▸ TASK DESCRIPTION
Go line by line through the data and copy those with the word "hnot".

▸ Saved data entries
──────────

/-- The table of a list of entries has a key for each of them. -/
theorem IsTableOf.keys_length {F : Vector Count 256} {es : List (Byte × Nat)} (h : IsTableOf F es) :
    (keys F).length = es.length := by
  have hperm : (keys F).Perm (es.map Prod.fst) := by
    refine (List.perm_ext_iff_of_nodup (keys_nodup F) h.distinct).2 fun sy => ?_
    rw [mem_keys]
    constructor
    · intro hpos
      by_contra hnot
      rw [h.other sy hnot] at hpos
      exact absurd hpos (by decide)
    · intro hmem
      obtain ⟨e, he, rfl⟩ := List.mem_map.1 hmem
      rw [h.listed e he]
      exact (h.good e he).1
  rw [hperm.length_eq, List.length_map]

theorem State.entries_length (s : State) (n : Nat) : (s.entries n).length = n := by
  simp [State.entries]

/-- `PAR` completes where the parts it finds in the input pass its checks (rule R170). -/
theorem parBody_of_entries {s : State} {n : Nat} {F : Vector Count 256}
    (hn : s.memRead .inp 0 2 = n) (hlong : 3 + 5 * n ≤ s.inLen.toNat)
    (hp : Parsable s.config F (s.entries n) (s.byteAt .inp (2 + 5 * n))
      (s.cellsFrom .inp (3 + 5 * n) (s.inLen.toNat - (3 + 5 * n)))) :
    parBody s = .ok (s.parsed F n (s.byteAt .inp (2 + 5 * n))
      (s.cellsFrom .inp (3 + 5 * n) (s.inLen.toNat - (3 + 5 * n)))) := by
  have hbody := (State.holdsContainer_of_long hlong).parBody_of_parsable
    (hn.trans List.length_range.symm) hp
  rwa [List.length_range] at hbody

/-- Settles O31: the input is long enough to hold a container, whose parts pass every check. -/
theorem parseRecoversTheParts : Obligations.ParseRecoversTheParts := by
  intro s n pad hidle _ hn hpad hfew hlong hrange hdistinct hpad1 hpad8 hempty hroom
  have hgood : s.GoodEntries n := ⟨hrange, fun i j hij hj => hdistinct j hj i hij⟩
  obtain ⟨F, hF⟩ := hgood.exists_table
  have htable : IsTableOf F (s.entries n) := isTableOf_of_parseEntries hF
  have hm : (s.cellsFrom .inp (3 + 5 * n) (s.inLen.toNat - (3 + 5 * n))).length =
      s.inLen.toNat - (3 + 5 * n) := s.cellsFrom_length ..
  have hbody := parBody_of_entries hn.symm hlong
    { few := (s.entries_length n).trans_le hfew
      table := htable
      padding := hpad ▸ ⟨hpad1, hpad8⟩
      empty := fun h0 => by
        have := hempty ((s.entries_length n).symm.trans h0)
        omega
      room := hm.trans_le hroom }
  have hlen : (BitVec.ofNat 40
      (s.cellsFrom .inp (3 + 5 * n) (s.inLen.toNat - (3 + 5 * n))).length).toNat =
      s.inLen.toNat - (3 + 5 * n) := by
    rw [hm]
    exact (BitVec.toNat_ofNat ..).trans (Nat.mod_eq_of_lt (by omega))
  refine ⟨_, command_of_ok ((accepts_iff .par s).2 hidle) hbody,
    State.forall_mem_entries.1 htable.listed, fun sy hsy => htable.other sy fun hmem => ?_,
    ?_, ?_, ?_, hlen, ?_, ?_, rfl, rfl, rfl⟩
  · obtain ⟨k, hk, e⟩ := State.mem_entries_fst.1 hmem
    exact hsy k hk e
  · exact (BitVec.toNat_ofNat ..).trans (Nat.mod_eq_of_lt (by omega))
  · exact htable.keys_length.trans (s.entries_length n)
  · rw [hpad]
    exact (BitVec.toNat_ofNat ..).trans (Nat.mod_eq_of_lt (by omega))
  · intro i hi
    have hi := hi.trans_eq hlen
    rw [State.byteAt_of_store_lt rfl (hi.trans_eq hm.symm), State.cellsFrom_getD _ _ _ hi]
  · intro a ha
    exact State.byteAt_of_store_ge (t := (s.parsed F n _ _).succeed) (s := s) (sp := .pay) rfl rfl
      (hm.trans_le (hlen.symm.trans_le ha))

/-! ## What `PAR` refuses -/

/-- A field of frequency 0 or with bit 31 set (rule R172). -/
def State.BadFrequency (s : State) (k : Nat) : Prop := s.entryFreq k = 0 ∨ 2 ^ 31 ≤ s.entryFreq k

/-- The symbol of entry `k` is that of an entry before (rule R172). -/
def State.Repeats (s : State) (k : Nat) : Prop := ∃ j < k, s.entrySym j = s.entrySym k

theorem State.goodEntries_iff {s : State} {n : Nat} :
    s.GoodEntries n ↔ ∀ k < n, ¬ s.BadFrequency k ∧ ¬ s.Repeats k := by
  constructor
  · rintro ⟨hrange, hdistinct⟩ k hk
    have := hrange k hk
    exact ⟨fun hbad => by unfold State.BadFrequency at hbad; omega,
      fun ⟨j, hj, e⟩ => hdistinct j k hj hk e⟩
  · intro h
    refine ⟨fun k hk => ?_, fun i j hij hj e => (h j hj).2 ⟨i, hij, e⟩⟩
    have := (h k hk).1
    unfold State.BadFrequency at this
    omega

theorem State.badFrequency_iff {s : State} {k : Nat} :
    sint32 (s.entryFreq k) ≤ 0 ↔ s.BadFrequency k :=
  sint32_nonpos_iff (entryFreq_lt s k)

/-- At a bad frequency the loop raises `BadFrequency`, whatever the symbol (rule R172). -/
theorem parseEntries_badFrequency {s : State} {k : Nat} (hbad : s.BadFrequency k) (todo : Nat)
    (F : Vector Count 256) : parseEntries s (todo + 1) k F = invalidInput .badFrequency := by
  have hsint := State.badFrequency_iff.2 hbad
  rw [parseEntries]
  exact if_pos hsint

/-- At a good frequency of a symbol in the table the loop raises `DupSymbol` (rule R172). -/
theorem parseEntries_dupSymbol {s : State} {k : Nat} {F : Vector Count 256}
    (hgood : ¬ s.BadFrequency k) (hdup : (entry F (s.entrySym k)).toNat ≠ 0) (todo : Nat) :
    parseEntries s (todo + 1) k F = invalidInput .dupSymbol := by
  have hsint := State.badFrequency_iff.not.2 hgood
  rw [parseEntries]
  exact (if_neg hsint).trans (if_pos hdup)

──────────

▸ WRITTEN ANSWER
      by_contra hnot
      rw [h.other sy hnot] at hpos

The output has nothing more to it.